Office Depot also posted weak results last year -- indeed, it broke even on a full-year basis. However, Office Depot investors can look forward to the benefits of its merger with OfficeMax in the next few years. By the end of 2016, Office Depot expects to generate annual synergies of at least $675 million, which will dramatically boost the company's earnings power.
Meanwhile, in response to the trend of stagnant to declining sales and falling earnings, Staples rolled out plans to shrink its retail footprint. First, it will close up to 225 stores by the end of 2015. Second, Staples announced that it would downsize most of its stores over time to a 12,000-square-foot floor plan. (For comparison, a typical Staples store today is 25,000 square feet.)

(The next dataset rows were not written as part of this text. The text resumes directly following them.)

theorem execMbxTailWrite_steady {og : State} {m : Fin 8} {v : BitVec 12} {s : State} (hs : Steady og s) : OutSteady og (execMbxTailWrite m v s) := by
  unfold execMbxTailWrite
  repeat' first
    | with_reducible assumption
    | with_reducible apply OutSteady.next
    | with_reducible apply serveHost_steady
    | with_reducible apply enqueueHost_steady

theorem execMbxEnable_steady {og : State} {m : Fin 8} {log2 : BitVec 4} {s : State} (hs : Steady og s) : OutSteady og (execMbxEnable m log2 s) := by
  unfold execMbxEnable
  repeat' first
    | with_reducible assumption
    | with_reducible apply OutSteady.next
    | with_reducible apply mbxSizeWrite_steady

theorem execMbxDisable_steady {og : State} {m : Fin 8} {s : State} (hs : Steady og s) : OutSteady og (execMbxDisable m s) := by
  unfold execMbxDisable
  repeat' first
    | with_reducible assumption
    | with_reducible apply OutSteady.next
    | with_reducible apply mbxSizeWrite_steady

theorem finish_steady {og : State} {s : State} {m : Fin 8} {status : Nat} {body : List Byte} (hs : Steady og s) : Steady og (finish s m status body) := by
  unfold finish
  repeat' first
    | with_reducible assumption
    | (intro z; clear_value z)
    | with_reducible apply State.setMbx_steady
    | with_reducible apply State.hostWrite_steady
    | with_reducible apply emitTo_steady
    | split
    | lift_lets -underBinder

theorem refuse_steady {og : State} {s : State} {m : Fin 8} {status : Nat} (hs : Steady og s) : Steady og (refuse s m status) := by
  unfold refuse
  repeat' first
    | with_reducible assumption
    | with_reducible apply finish_steady

theorem finishList_steady {og : State} {s : State} {m : Fin 8} {fixed : Nat → List Byte} {entries : List (List Byte)} (hs : Steady og s) : Steady og (finishList s m fixed entries) := by
  unfold finishList
  repeat' first
    | with_reducible assumption
    | with_reducible apply finish_steady
    | split

theorem execEvqEnable_steady {og : State} {q : Fin 4} {ctl : BitVec 64} {s : State} (hs : Steady og s) : OutSteady og (execEvqEnable q ctl s) := by
  unfold execEvqEnable
  repeat' first
    | with_reducible assumption
    | with_reducible apply OutSteady.next
    | with_reducible apply evqCtlWrite_steady

theorem execEvqDisable_steady {og : State} {q : Fin 4} {ctl : BitVec 64} {s : State} (hs : Steady og s) : OutSteady og (execEvqDisable q ctl s) := by
  unfold execEvqDisable
  repeat' first
    | with_reducible assumption
    | with_reducible apply OutSteady.next
    | with_reducible apply evqCtlWrite_steady

theorem execEvqConsWrite_steady {og : State} {q : Fin 4} {v : BitVec 32} {s : State} (hs : Steady og s) : OutSteady og (execEvqConsWrite q v s) := by
  unfold execEvqConsWrite
  repeat' first
    | with_reducible assumption
    | with_reducible apply OutSteady.next
    | with_reducible apply evqConsWrite_steady

theorem execModerationTimer_steady {og : State} {q : Fin 4} {s : State} (hs : Steady og s) : OutSteady og (execModerationTimer q s) := by
  unfold execModerationTimer
  repeat' first
    | with_reducible assumption
    | (intro z; clear_value z)
    | with_reducible apply OutSteady.next
    | with_reducible apply raiseQueue_steady
    | split
    | lift_lets -underBinder

theorem execHostLinkRetrain_steady {og : State} {rate : BitVec 8} {width : BitVec 8} {s : State} (hs : Steady og s) : OutSteady og (execHostLinkRetrain rate width s) := by
  unfold execHostLinkRetrain
  repeat' first
    | with_reducible assumption
    | (intro z; refine (fun hz => ?_ : Steady og z → _) ?_; rotate_left; subst z; rotate_left; clear_value z)
    | (intro z; clear_value z)
    | with_reducible apply OutSteady.next
    | with_reducible apply emit_steady
    | split
    | lift_lets -underBinder
    | simp -zeta only [Steady.mk]

end Sys2Proof.Machine
end

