theorem clock_steady {og : State} {s : State} (hs : Steady og s) : Steady og (clock s) := by
  unfold clock
  repeat' first
    | with_reducible assumption
    | (intro z; clear_value z)
    | intro _
    | with_reducible apply tick_steady
    | with_reducible apply recalTurn_steady
    | with_reducible apply foldl_steady
    | with_reducible apply foldl_fst_steady
    | split
    | lift_lets -underBinder
    | simp -zeta only [Steady.mk]
    | with_reducible refine Steady.fst ?_ ‹_ = (_, _)›
    | with_reducible refine OptSteadyP.of ?_ ‹_ = some (_, _)›

theorem execThermalTrip_steady {og : State} {die : Fin 4} {s : State} (hs : Steady og s) : OutSteady og (execThermalTrip die s) := by
  unfold execThermalTrip
  repeat' first
    | with_reducible assumption
    | with_reducible apply OutSteady.next
    | with_reducible apply moduleFault_steady

theorem execRailLost_steady {og : State} {die : Fin 4} {s : State} (hs : Steady og s) : OutSteady og (execRailLost die s) := by
  unfold execRailLost
  repeat' first
    | with_reducible assumption
    | with_reducible apply OutSteady.next
    | with_reducible apply moduleFault_steady

theorem execPllLockLost_steady {og : State} {s : State} (hs : Steady og s) : OutSteady og (execPllLockLost s) := by
  unfold execPllLockLost
  repeat' first
    | with_reducible assumption
    | with_reducible apply OutSteady.next
    | with_reducible apply moduleFault_steady

/-! Machine/Mailbox. -/

theorem execDescriptorReadDone_steady {og : State} {m : Fin 8} {r : Option (BitVec 512 × List Byte)} {s : State} (hs : Steady og s) : OutSteady og (execDescriptorReadDone m r s) := by
  unfold execDescriptorReadDone
  repeat' first
    | with_reducible assumption
    | (intro z; refine (fun hz => ?_ : Steady og z → _) ?_; rotate_left; subst z; rotate_left; clear_value z)
    | (intro z; clear_value z)
    | with_reducible apply OutSteady.next
    | with_reducible apply State.setMbx_steady
    | with_reducible apply wakeModule_steady
    | with_reducible apply emit_steady
    | with_reducible apply refuse_steady
    | split
    | lift_lets -underBinder
    | simp -zeta only [Steady.mk]

theorem startMaint_steady {og : State} {s : State} {a : Fin 8} {t : Nat} (hs : Steady og s) : Steady og (startMaint s a t).1 := by
  unfold startMaint
  repeat' first
    | with_reducible assumption
    | (intro z; clear_value z)
    | lift_lets -underBinder
    | simp -zeta only [Steady.mk]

The smaller stores are much cheaper to operate but generate nearly the same sales volume as Staples' 25,000-square-foot stores. This plan seemed very promising in its potential to boost EPS -- so much so that I recommended Staples stock back in March.
Not much progress yet
Unfortunately, Staples hasn't gotten very far in its turnaround yet. In Q1, adjusted EPS declined sharply once again, falling from $0.26 to $0.18. Staples also projected further declines in sales and earnings for Q2.
Most disturbingly, while Staples' store closures are proceeding at a good pace, the company did not make much progress on its downsizing initiative. Staples is having trouble convincing its landlords to reconfigure their properties in order to shrink the Staples "boxes." As a result, Staples expects to downsize just 25 stores to the smaller format this year.
Looking for a sense of urgency
The problem with Staples stock is thus fairly straightforward. Revenue trends are unfavorable, and show no signs of reversing. Staples does have a fairly credible plan to cut its costs -- but it is not moving very quickly toward implementing that plan. As a result, it's hard to know whether Staples' earnings are close to a bottom or whether they will continue to fall.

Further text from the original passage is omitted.